LogTriage’s K8s exfiltration detection correlates the escalate-then-loot sequence so it reads as one incident.
Validated against a real sample
Validated against k8s_exec_secret_exfil.json (shipped with LogTriage): a new clusterrolebindings
create for attacker-admin, then get on Secrets named aws-credentials and db-credentials, plus
a pods/exec. The rule fires on that sample and stays silent on the matching benign operations log.
False positives
Secret-consuming controllers/operators are the main source — that’s what filter_controllers handles.
A platform engineer debugging is a real (documented, time-boxed) exception. Anything else reading
Secrets deserves a look.
Frequently Asked Questions
- Won't this fire constantly — lots of things read Secrets?

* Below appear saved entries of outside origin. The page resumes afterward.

/-- What the own rule of RESUME SHOW checks first, in its order (R55). -/
noncomputable def State.resumeRefusal (s : State) (p : Port) : Option ReplyCode :=
  if s.sched.mode ≠ .standstill then some .wrongMode
  else (s.controlRefusal p).or (if s.supervisor.estop.active then some .estopActive else none)

/-- What a request's own rule checks first where that rule orders the general checks (R55, R96, R121, R137). -/
noncomputable def State.ownRefusal (s : State) (p : Port) (kind : Nat) : Option ReplyCode :=
  if kind = 0x22 then s.resumeRefusal p
  else if kind = 0x30 ∨ kind = 0x31 ∨ kind = 0x32 then s.serviceRefusal p
  else none

/-- The first check of its own of a request whose own rule orders the general checks. -/
theorem Taken.refuse_of_eq_some {s : State} {x : Option ReplyCode} {code : ReplyCode} {rest : Taken} : x = some code →
    (match x with | some c => Taken.refuse s c | none => rest) = Taken.refuse s code := by
  rintro rfl; rfl


/-- A command comes, after the general checks of its kind, to a rule of its own, which begins with the checks that
it orders itself. -/
def Ruled (f : State → Host.Outcome State Fault Refusal) (h : FrameHead) (kind : Nat) : Prop :=
  ∃ own : State → Taken, (∀ s, f s = s.request h kind (gateOf kind) own) ∧
    ∀ s code, s.ownRefusal h.port kind = some code → own s = .refuse s code

/-- A request whose rule leaves the general checks in their order. -/
theorem ruled_request {f : State → Host.Outcome State Fault Refusal} {h : FrameHead} {kind : Nat} {own : State → Taken}
    (e : ∀ s, f s = s.request h kind (gateOf kind) own) (plain : ∀ s p, State.ownRefusal s p kind = none) :
    Ruled f h kind :=
  ⟨own, e, fun s _ r => nomatch (plain s h.port).symm.trans r⟩

/-- A query answered in its event. -/
theorem ruled_query {f : State → Host.Outcome State Fault Refusal} {h : FrameHead} {kind : Nat}
    {answer : State → ReplyCode × ReplyBody} (e : ∀ s, f s = s.query h kind answer)
    (free : gateOf kind = Gate.query) (plain : ∀ s p, State.ownRefusal s p kind = none) : Ruled f h kind :=
  ruled_request (fun s => by rw [e, free]; rfl) plain

/-- What a command's being a request comes to. -/
def RuledByKind (c : Instr) : Prop :=
  match requestOf c with
  | some (h, kind) => Ruled (exec c) h kind
  | none => True

theorem ruled_queryStatus h : RuledByKind (.queryStatus h) :=
  ruled_query (f := execQueryStatus h) (fun _ => rfl) rfl fun _ _ => rfl

theorem ruled_queryZones h : RuledByKind (.queryZones h) :=
  ruled_query (f := execQueryZones h) (fun _ => rfl) rfl fun _ _ => rfl

theorem ruled_queryScene h scene : RuledByKind (.queryScene h scene) :=
  ruled_query (f := execQueryScene h scene) (fun _ => rfl) rfl fun _ _ => rfl

theorem ruled_queryQueue h part : RuledByKind (.queryQueue h part) :=
  ruled_query (f := execQueryQueue h part) (fun _ => rfl) rfl fun _ _ => rfl

theorem ruled_queryTracks h ctx : RuledByKind (.queryTracks h ctx) :=
  ruled_query (f := execQueryTracks h ctx) (fun _ => rfl) rfl fun _ _ => rfl

theorem ruled_readCues h list offset count : RuledByKind (.readCues h list offset count) :=
  ruled_query (f := execReadCues h list offset count) (fun _ => rfl) rfl fun _ _ => rfl

theorem ruled_queryLevels h : RuledByKind (.queryLevels h) :=
  ruled_query (f := execQueryLevels h) (fun _ => rfl) rfl fun _ _ => rfl

theorem ruled_queryAxes h : RuledByKind (.queryAxes h) :=
  ruled_query (f := execQueryAxes h) (fun _ => rfl) rfl fun _ _ => rfl

theorem ruled_queryAudio h clip : RuledByKind (.queryAudio h clip) :=
  ruled_query (f := execQueryAudio h clip) (fun _ => rfl) rfl fun _ _ => rfl

theorem ruled_queryHealth h : RuledByKind (.queryHealth h) :=
  ruled_request (f := execQueryHealth h) (fun _ => rfl) fun _ _ => rfl

theorem ruled_queryClock h : RuledByKind (.queryClock h) :=
  ruled_query (f := execQueryClock h) (fun _ => rfl) rfl fun _ _ => rfl

theorem ruled_defineInput h b : RuledByKind (.defineInput h b) :=
  ruled_request (f := execDefineInput h b) (fun _ => rfl) fun _ _ => rfl

theorem ruled_defineZone h zone hold : RuledByKind (.defineZone h zone hold) :=
  ruled_request (f := execDefineZone h zone hold) (fun _ => rfl) fun _ _ => rfl

theorem ruled_defineScene h b : RuledByKind (.defineScene h b) :=
  ruled_request (f := execDefineScene h b) (fun _ => rfl) fun _ _ => rfl

theorem ruled_sizeCueList h list length : RuledByKind (.sizeCueList h list length) :=
  ruled_request (f := execSizeCueList h list length) (fun _ => rfl) fun _ _ => rfl

theorem ruled_writeCues h list offset count cues : RuledByKind (.writeCues h list offset count cues) :=
  ruled_request (f := execWriteCues h list offset count cues) (fun _ => rfl) fun _ _ => rfl

theorem ruled_defineChannel h b : RuledByKind (.defineChannel h b) :=
  ruled_request (f := execDefineChannel h b) (fun _ => rfl) fun _ _ => rfl

theorem ruled_defineLampGroup h b : RuledByKind (.defineLampGroup h b) :=
  ruled_request (f := execDefineLampGroup h b) (fun _ => rfl) fun _ _ => rfl

theorem ruled_defineAxis h b : RuledByKind (.defineAxis h b) :=
  ruled_request (f := execDefineAxis h b) (fun _ => rfl) fun _ _ => rfl

theorem ruled_defineSoundZone h b : RuledByKind (.defineSoundZone h b) :=
  ruled_request (f := execDefineSoundZone h b) (fun _ => rfl) fun _ _ => rfl

theorem ruled_defineSensor h b : RuledByKind (.defineSensor h b) :=
  ruled_request (f := execDefineSensor h b) (fun _ => rfl) fun _ _ => rfl

theorem ruled_defineAxisGroup h group sensor : RuledByKind (.defineAxisGroup h group sensor) :=
  ruled_request (f := execDefineAxisGroup h group sensor) (fun _ => rfl) fun _ _ => rfl

theorem ruled_defineTimetableEntry h b : RuledByKind (.defineTimetableEntry h b) :=
  ruled_request (f := execDefineTimetableEntry h b) (fun _ => rfl) fun _ _ => rfl

theorem ruled_beginClip h clip length : RuledByKind (.beginClip h clip length) :=
  ruled_request (f := execBeginClip h clip length) (fun _ => rfl) fun _ _ => rfl

theorem ruled_writeClip h clip offset count data : RuledByKind (.writeClip h clip offset count data) :=
  ruled_request (f := execWriteClip h clip offset count data) (fun _ => rfl) fun _ _ => rfl

theorem ruled_storeShow h : RuledByKind (.storeShow h) :=
  ruled_request (f := execStoreShow h) (fun _ => rfl) fun _ _ => rfl

theorem ruled_openShow h : RuledByKind (.openShow h) :=
  ruled_request (f := execOpenShow h) (fun _ => rfl) fun _ _ => rfl

theorem ruled_closeShow h form : RuledByKind (.closeShow h form) :=
  ruled_request (f := execCloseShow h form) (fun _ => rfl) fun _ _ => rfl

theorem ruled_resumeShow h : RuledByKind (.resumeShow h) := by
  refine ⟨_, fun s => (rfl : execResumeShow h s = s.request h _ _ _), fun s code e => ?_⟩
  have e : s.resumeRefusal h.port = some code := e
  unfold State.resumeRefusal at e
  by_cases hm : s.sched.mode = .standstill
  · rw [if_neg (not_not.2 hm)] at e ⊢
    cases hr : s.controlRefusal h.port <;> rw [hr] at e
    · by_cases ha : s.supervisor.estop.active
      · rw [Option.none_or, if_pos ha] at e; cases e; exact if_pos ha
      · rw [Option.none_or, if_neg ha] at e; cases e
    · cases e; rfl
  · rw [if_pos hm] at e ⊢; cases e; rfl

theorem ruled_startScene h scene : RuledByKind (.startScene h scene) :=
  ruled_request (f := execStartScene h scene) (fun _ => rfl) fun _ _ => rfl

theorem ruled_stopScene h scene form : RuledByKind (.stopScene h scene form) :=
  ruled_request (f := execStopScene h scene form) (fun _ => rfl) fun _ _ => rfl

theorem ruled_enableScene h scene : RuledByKind (.enableScene h scene) :=
  ruled_request (f := execEnableScene h scene) (fun _ => rfl) fun _ _ => rfl

theorem ruled_disableScene h scene : RuledByKind (.disableScene h scene) :=
  ruled_request (f := execDisableScene h scene) (fun _ => rfl) fun _ _ => rfl

theorem ruled_collectPresses h : RuledByKind (.collectPresses h) :=
  ruled_request (f := execCollectPresses h) (fun _ => rfl) fun _ _ => rfl

theorem ruled_acknowledgeFaults h count latches : RuledByKind (.acknowledgeFaults h count latches) :=
  ruled_request (f := execAcknowledgeFaults h count latches) (fun _ => rfl) fun _ _ => rfl

theorem ruled_setTime h timeOfDay weekday : RuledByKind (.setTime h timeOfDay weekday) :=
  ruled_request (f := execSetTime h timeOfDay weekday) (fun _ => rfl) fun _ _ => rfl

theorem ruled_setTrim h trim : RuledByKind (.setTrim h trim) :=
  ruled_request (f := execSetTrim h trim) (fun _ => rfl) fun _ _ => rfl

theorem ruled_setMaster h group level : RuledByKind (.setMaster h group level) :=
  ruled_request (f := execSetMaster h group level) (fun _ => rfl) fun _ _ => rfl

theorem ruled_setBase h first last level fade : RuledByKind (.setBase h first last level fade) :=
  ruled_request (f := execSetBase h first last level fade) (fun _ => rfl) fun _ _ => rfl

theorem ruled_homeAxes h axes : RuledByKind (.homeAxes h axes) :=
  ruled_request (f := execHomeAxes h axes) (fun _ => rfl) fun _ _ => rfl

theorem ruled_restart h : RuledByKind (.restart h) := ruled_request (f := execRestart h) (fun _ => rfl) fun _ _ => rfl

theorem ruled_testLevel h first last level : RuledByKind (.testLevel h first last level) :=
  ⟨_, fun s => (rfl : execTestLevel h first last level s = s.request h _ _ _), fun _ _ e => Taken.refuse_of_eq_some e⟩

theorem ruled_jogAxis h axis speed target : RuledByKind (.jogAxis h axis speed target) :=
  ⟨_, fun s => (rfl : execJogAxis h axis speed target s = s.request h _ _ _), fun _ _ e => Taken.refuse_of_eq_some e⟩

theorem ruled_playClip h zone clip attenuation : RuledByKind (.playClip h zone clip attenuation) :=
  ⟨_, fun s => (rfl : execPlayClip h zone clip attenuation s = s.request h _ _ _), fun _ _ e => Taken.refuse_of_eq_some e⟩

theorem ruled_takeControl lengthOk form : RuledByKind (.takeControl lengthOk form) :=
  ruled_request (f := execTakeControl lengthOk form) (fun _ => rfl) fun _ _ => rfl

theorem ruled_giveBack lengthOk : RuledByKind (.giveBack lengthOk) :=
  ruled_request (f := execGiveBack lengthOk) (fun _ => rfl) fun _ _ => rfl

theorem ruledByKind (c : Instr) : RuledByKind c := by
  cases c
  case queryStatus => exact ruled_queryStatus _
  case queryZones => exact ruled_queryZones _
  case queryScene => exact ruled_queryScene _ _
  case queryQueue => exact ruled_queryQueue _ _
  case queryTracks => exact ruled_queryTracks _ _
  case readCues => exact ruled_readCues _ _ _ _
  case queryLevels => exact ruled_queryLevels _
  case queryAxes => exact ruled_queryAxes _
  case queryAudio => exact ruled_queryAudio _ _
  case queryHealth => exact ruled_queryHealth _
  case queryClock => exact ruled_queryClock _
  case defineInput => exact ruled_defineInput _ _
  case defineZone => exact ruled_defineZone _ _ _
  case defineScene => exact ruled_defineScene _ _
  case sizeCueList => exact ruled_sizeCueList _ _ _
  case writeCues => exact ruled_writeCues _ _ _ _ _
  case defineChannel => exact ruled_defineChannel _ _
  case defineLampGroup => exact ruled_defineLampGroup _ _
  case defineAxis => exact ruled_defineAxis _ _
  case defineSoundZone => exact ruled_defineSoundZone _ _
  case defineSensor => exact ruled_defineSensor _ _
  case defineAxisGroup => exact ruled_defineAxisGroup _ _ _
  case defineTimetableEntry => exact ruled_defineTimetableEntry _ _
  case beginClip => exact ruled_beginClip _ _ _
  case writeClip => exact ruled_writeClip _ _ _ _ _
  case storeShow => exact ruled_storeShow _
  case openShow => exact ruled_openShow _
  case closeShow => exact ruled_closeShow _ _
  case resumeShow => exact ruled_resumeShow _
  case startScene => exact ruled_startScene _ _
  case stopScene => exact ruled_stopScene _ _ _
  case enableScene => exact ruled_enableScene _ _
  case disableScene => exact ruled_disableScene _ _
  case collectPresses => exact ruled_collectPresses _
  case acknowledgeFaults => exact ruled_acknowledgeFaults _ _ _
  case setTime => exact ruled_setTime _ _ _
  case setTrim => exact ruled_setTrim _ _
  case setMaster => exact ruled_setMaster _ _ _
  case setBase => exact ruled_setBase _ _ _ _ _
  case homeAxes => exact ruled_homeAxes _ _
  case restart => exact ruled_restart _
  case testLevel => exact ruled_testLevel _ _ _ _
  case jogAxis => exact ruled_jogAxis _ _ _ _
  case playClip => exact ruled_playClip _ _ _ _
  case takeControl => exact ruled_takeControl _ _
  case giveBack => exact ruled_giveBack _
  all_goals exact trivial

/-- Every request is a frame taken, checked by its kind, and then decided by a rule of its own. -/
theorem exec_request {c : Instr} {h : FrameHead} {kind : Nat} (hc : requestOf c = some (h, kind)) :
    ∃ own : State → Taken, (∀ s, exec c s = s.request h kind (gateOf kind) own) ∧
      ∀ s code, s.ownRefusal h.port kind = some code → own s = .refuse s code := by
  have ruled := ruledByKind c
  rw [RuledByKind, hc] at ruled
  exact ruled

end Sys2Proof.Machine
end


section
/-! The order of the checks (R161 to R163, R169): BUSY while loading, the general checks, and QUERY STATUS. -/

namespace Sys2Proof.Machine

/-- The reply to a request refused in a quiet part. -/
theorem State.takeFrame_busy {s : State} {p : Port} {kind : Nat} {status : Bool}
    {decision : State → Host.Outcome State Fault Refusal} (hq : s.quiet = true) (hr : (s.port p).replies.length < 3)
    (hb : s.portBusy p status = true) :
    s.takeFrame p kind status decision = .next ((s.heard p).answered p (replyKind kind) .busy .empty) := by
  have busy : (s.heard p).portBusy p status = true := by rw [← hb]; simp [State.portBusy]
  unfold State.takeFrame
  dsimp only
  rw [if_neg (by rw [State.heard_port]; omega), if_pos busy]
  exact congrArg _ (State.settled_reply (State.heard_quiet p hq) _ _ _ _)

/-- A frame that finds room and is not answered BUSY is decided by its own rule. -/
theorem State.takeFrame_decided {s : State} {p : Port} {kind : Nat} {status : Bool}
    {decision : State → Host.Outcome State Fault Refusal} (hr : (s.port p).replies.length < 3)
    (hb : s.portBusy p status = false) : s.takeFrame p kind status decision = decision (s.heard p) := by
  have busy : (s.heard p).portBusy p status = false := by rw [← hb]; simp [State.portBusy]
  unfold State.takeFrame
  dsimp only
  rw [if_neg (by rw [State.heard_port]; omega), if_neg (by simp [busy])]

/-- The answer of a request that a check refuses. -/
theorem State.request_refused {s : State} {h : FrameHead} {kind : Nat} {g : Gate} {own : State → Taken}
    {code : ReplyCode} (hq : s.quiet = true) (hr : (s.port h.port).replies.length < 3)
    (hb : s.portBusy h.port (kind == 1) = false)
    (hg : (s.heard h.port).gate h.port h.lengthOk g = some code ∨
      (s.heard h.port).gate h.port h.lengthOk g = none ∧
        own (s.heard h.port) = .refuse (s.heard h.port) code) :
    s.request h kind g own = .next ((s.heard h.port).answered h.port (replyKind kind) code .empty) := by
  unfold State.request
  rw [State.takeFrame_decided hr hb]
  rcases hg with hg | ⟨hg, ho⟩ <;> simp only [hg]
  · exact Taken.outcome_reply (State.heard_quiet _ hq) _ _ _ _
  · rw [ho]; exact Taken.outcome_reply (State.heard_quiet _ hq) _ _ _ _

- That's why the rule allowlists the known secret-consuming service accounts (kube-system, cert-manager, external-secrets, CSI drivers). What's left is a human user or an unexpected service account reading Secrets — which is exactly the signal you want. Tune filter_controllers to your cluster.

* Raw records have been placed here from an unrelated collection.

-- ==== Sys2Proof/Syntax.lean ====
section
/-!
DEFINITION. The commands of the block: one constructor of Instr for each row of spec/opcode_table.json, with the
values that come with it from outside the block (an address, a level, a sample, a frame word).
-/

namespace Sys2Proof
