/-- The rows whose registers begin in page 15 of 32 KB. -/
def rowsPage15 : List RegRow := [
  ⟨0x78010, 1, 4, 1, 4, 0x0, 0x0, 0x0, 0x0, 0x0⟩,  -- CAD_LOCK
  ⟨0x78014, 1, 4, 1, 4, 0x0, 0xFF, 0x0, 0x0, 0x1⟩,  -- CAD_SLEW
  ⟨0x78018, 1, 4, 1, 4, 0x0, 0x1FF0FFF, 0x0, 0x0, 0x12C0B33⟩,  -- CAD_TRC
  ⟨0x7801C, 1, 4, 1, 4, 0x0, 0xFF, 0x0, 0x0, 0x82⟩,  -- CAD_THM
  ⟨0x78020, 1, 4, 1, 4, 0x0, 0x7FF07FF, 0x0, 0x0, 0x6400500⟩,  -- CAD_IB
  ⟨0x78024, 1, 4, 1, 4, 0x0, 0xFF, 0x0, 0x0, 0x2D⟩,  -- CAD_IBPH
  ⟨0x78028, 1, 4, 1, 4, 0x0, 0x13FFFF9, 0x0, 0x0, 0x13FFFF9⟩,  -- CAD_FWPERM
  ⟨0x78030, 4, 4, 1, 4, 0x0, 0xFFFFFFFF, 0x0, 0x0, 0xFFFFFFFF⟩,  -- CAD_GRADE
  ⟨0x78100, 32, 4, 1, 4, 0x0, 0x3FF03FF, 0x0, 0x0, 0x3480168⟩,  -- CAD_DOM
  ⟨0x78810, 1, 4, 1, 4, 0x3FFFF, 0x0, 0x0, 0x0, 0x23440⟩,  -- MEM_OWNER
  ⟨0x78814, 1, 4, 1, 4, 0xFFF, 0x0, 0x0, 0x0, 0xAAA⟩,  -- MEM_PWR
  ⟨0x78818, 1, 4, 1, 4, 0x3FFF, 0x0, 0x0, 0x0, 0x3F01⟩,  -- MEM_TEST
  ⟨0x78820, 6, 4, 1, 4, 0x0, 0x0, 0x0, 0x0, 0x0⟩  -- MEM_MSTAT
  ]

/-- The rows whose registers may lie at an offset. STN_VAL (0x1_8000) fills a page of its own. -/
def rowsAt (off : Nat) : List RegRow :=
  match off / 0x8000 with
  | 0 => rowsPage0
  | 2 => rowsPage2
  | 3 => rowsPage3
  | 4 => rowsPage4
  | 6 => rowsPage6
  | 7 => rowsPage7
  | 8 => rowsPage8
  | 9 => rowsPage9
  | 10 => rowsPage10
  | 11 => rowsPage11
  | 12 => rowsPage12
  | 13 => rowsPage13
  | 14 => rowsPage14
  | 15 => rowsPage15
  | _ => []

/-- The index pair of an offset in a row, where the offset is one of the row's registers. -/
def RegRow.index? (r : RegRow) (off : Nat) : Option (Nat × Nat) :=
  let x := off - r.base
  let i := x / r.stride
  let j := x % r.stride / r.innerStride
  if r.base ≤ off ∧ x % r.stride % r.innerStride = 0 ∧ i < r.count ∧ j < r.inner then some (i, j) else none

/-- The row that holds an offset, with the index of the register in it (R649: no row, no register). -/
def findRow (off : Nat) : Option (RegRow × Nat × Nat) :=
  (rowsAt off).findSome? fun r => (r.index? off).map fun p => (r, p)

/-- The block whose common registers of R648 hold an offset, and which of the four it is. -/
def commonAt (off : Nat) : Option (Nat × Nat) :=
  (List.range 22).findSome? fun n =>
    let b := blockBase n
    if b ≤ off ∧ off < b + 16 ∧ (off - b) % 4 = 0 then some (n, (off - b) / 4) else none

/-- The register block that owns an offset, by the pages of Table 16.1 (R585 names blocks this way). -/
def blockOf (off : Nat) : Option Nat :=
  if off < 0x800 then some 0 else if off < 0x1000 then some 1 else if off < 0x2000 then some 19
  else if off < 0x2400 then some 10 else if off < 0x2800 then some 21 else if off < 0x3000 then some 18
  else if off < 0x10000 then none else if off < 0x14000 then some 3 else if off < 0x20000 then some 4
  else if off < 0x30000 then some 5 else if off < 0x38000 then some 6
  else if 0x38800 ≤ off ∧ off < 0x38900 then some 8 else if off < 0x40000 then some 7
  else if off < 0x48000 then some 9 else if off < 0x50000 then some 11 else if off < 0x58000 then some 12
  else if off < 0x60000 then some 13 else if off < 0x64000 then some 14 else if off < 0x68000 then some 15
  else if off < 0x70000 then some 16 else if off < 0x78000 then some 17 else if off < 0x78800 then some 2
  else if off < 0x80000 then some 20 else none

/-- The reset values that depend on the index: CEL_CFG, TRC_TSTAT (Table 3.1), CG_STAG (R251), DOM_CFG,
IBS_VSEL (Table 7.6) and THM_COMP. -/
def indexedReset (base i : Nat) : Option Nat :=
  if base = 0x11000 then some (0x8000 + 0x101 * (8 * (i % 4) + (i / 4) % 8))
  else if base = 0x21004 then
    some (0xB8000000 + 0x200000 * (i % 8 / 4) + 0x100000 * (i / 32) + 0x8000 * (4 * (i / 8 % 4) + i % 4))
  else if base = 0x38100 then some ((3 * (i / 8) + 5 * (i % 8)) % 8)
  else if base = 0x40200 then some (0x100190 + 0x200000 * i)
  else if base = 0x48020 then some ([1440, 1400, 1360, 1320, 1480, 1520, 1560, 1600].getD i 0)
  else if base = 0x50040 then some ([0x1B000000, 0x1C000000, 0x24000000].getD i 0)
  else none

/-- What each register reads at reset (Tables 16.2-16.9); an offset that is no register reads 0 (R56). -/
def resetVal (off : Nat) : Word :=
  match commonAt off with
  | some (n, 2) => BitVec.ofNat 32 (sevReset n)
  | some _ => 0
  | none =>
    match findRow off with
    | none => 0
    | some (r, i, _) => BitVec.ofNat 32 ((indexedReset r.base i).getD r.reset)

/-- Whether an offset is a register of R649, the coefficient window apart. -/
def isRegister (off : Nat) : Bool := (commonAt off).isSome || (findRow off).isSome

end Sys2Proof.Machine
end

- What makes this exfiltration versus normal access?
- Context: a get/list on Secrets from a user or SA that never normally touches them, especially bulk (list all secrets) or right after a privilege-escalation event (a new clusterrolebinding). LogTriage correlates the escalate-then-read sequence into one incident.
- Should I also watch pods/exec?
- Yes — attackers often exec into a pod to read mounted secrets or the service-account token, bypassing the Secrets API. A companion rule on verb=create against objectRef.resource=pods/exec is worth adding; this sample includes that pattern too.